:: Instructions for the task ::
Copy, from the entries below, each line where the word "respond" can be found.

[[ Excerpted data, beginning ]]

-- ==== Sys2Proof/Machine/Control.lean ====
section
/-! DEFINITION. The control and configuration commands (40_control.md): NOP, CFG_WR, CSR_RD, CFG_COMMIT,
SOFT_RESET, and the checks of a configuration (R86). -/

namespace Sys2Proof.Machine

/-- Check 1 of R86: two of the three delimiters are equal. -/
def Cfg.delimitersClash (c : Cfg) : Bool := c.start == c.stop || c.start == c.esc || c.stop == c.esc

/-- Check 5 of R86: the degree is not in 1..8. -/
def Cfg.degreeOutOfRange (c : Cfg) : Bool := decide (c.deg.toNat < 1) || decide (8 < c.deg.toNat)

/-- Check 6 of R86: GEN[DEG] = 0, or GEN >> (DEG + 1) ≠ 0. -/
def Cfg.degreeMismatch (c : Cfg) : Bool :=
  !c.gen.getLsbD c.deg.toNat || c.gen >>> (c.deg.toNat + 1) != 0

/-- FirstFailedCheck() of R86: the number of the first check that holds, 0 when none does. -/
def Cfg.firstFailedCheck (c : Cfg) : BitVec 4 :=
  if c.delimitersClash then 1
  else if c.fmax = 0 then 2
  else
    match c.scheme with
    | .parity =>
      if c.evenmk = c.oddmk then 3
      else if c.isDelimiter c.evenmk || c.isDelimiter c.oddmk then 4
      else 0
    | .crc =>
      if c.degreeOutOfRange then 5
      else if c.degreeMismatch then 6
      else if c.gen[0] = false then 7
      else 0

/-- NOP (R81). -/
def execNop (s : State) : Result := s.respond .ok 0 0

/-- CFG_WR (R82); ERANGE when A names no RW register (R83). -/
def execCfgWr (a : Byte) (d : Half) (s : State) : Result :=
  match CfgReg.ofNumber a with
  | none => s.raise .erange
  | some r => (s.setCfg (s.cfg.write r d)).respond .ok 0 0

/-- CSR_RD (R84); ERANGE when A is unassigned (R85). -/
def execCsrRd (a : Byte) (s : State) : Result :=
  match s.csrValue a with
  | none => s.raise .erange
  | some v => s.respond .ok 0 v

/-- CFG_COMMIT (R87, R88): the datapath is cleared whatever the checks say. -/
def execCfgCommit (s : State) : Result :=
  let k := s.cfg.firstFailedCheck
  if k = 0 then (s.clearDatapath.setVerdict true 0).respond .ok 0 0
  else (s.clearDatapath.setVerdict false k).respond .ebadcfg (k.setWidth 8) 0

/-- SOFT_RESET (R89). -/
def execSoftReset (s : State) : Result := s.resetBlock.respond .ok 0 0

end Sys2Proof.Machine
end

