-- ==== Sys2Proof/Machine/Codec.lean ====
section
/-! DEFINITION. The Escaping Codec (41_codec.md): Stuff and the command STUFF. -/

namespace Sys2Proof.Machine

/-- Stuff(b) of R91. -/
def Cfg.stuff (c : Cfg) (b : Byte) : List Byte := if c.isReserved b then [c.esc, b] else [b]

/-- concatMap(Stuff, P) of R94. -/
def Cfg.stuffAll (c : Cfg) (p : List Byte) : List Byte := p.flatMap c.stuff

/-- The response of STUFF (R76, R93): X counts the output bytes, V[7:0] holds the first and V[15:8] the
second. -/
def stuffResponse (s : State) : List Byte → Result
  | [b0] => s.respond .ok 1 (b0.setWidth 16)
  | [b0, b1] => s.respond .ok 2 (b1.setWidth 16 <<< 8 ||| b0.setWidth 16)
  | _ => s.respond .ok 0 0

/-- STUFF (R93). -/
def execStuff (b : Byte) (s : State) : Result := s.needValid (stuffResponse s (s.cfg.stuff b))

end Sys2Proof.Machine
end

[[ Excerpted data, end ]]

:: Completed task ::
def execNop (s : State) : Result := s.respond .ok 0 0
  | some r => (s.setCfg (s.cfg.write r d)).respond .ok 0 0
  | some v => s.respond .ok 0 v
  if k = 0 then (s.clearDatapath.setVerdict true 0).respond .ok 0 0
  else (s.clearDatapath.setVerdict false k).respond .ebadcfg (k.setWidth 8) 0
def execSoftReset (s : State) : Result := s.resetBlock.respond .ok 0 0
  | [b0] => s.respond .ok 1 (b0.setWidth 16)
  | [b0, b1] => s.respond .ok 2 (b1.setWidth 16 <<< 8 ||| b0.setWidth 16)
  | _ => s.respond .ok 0 0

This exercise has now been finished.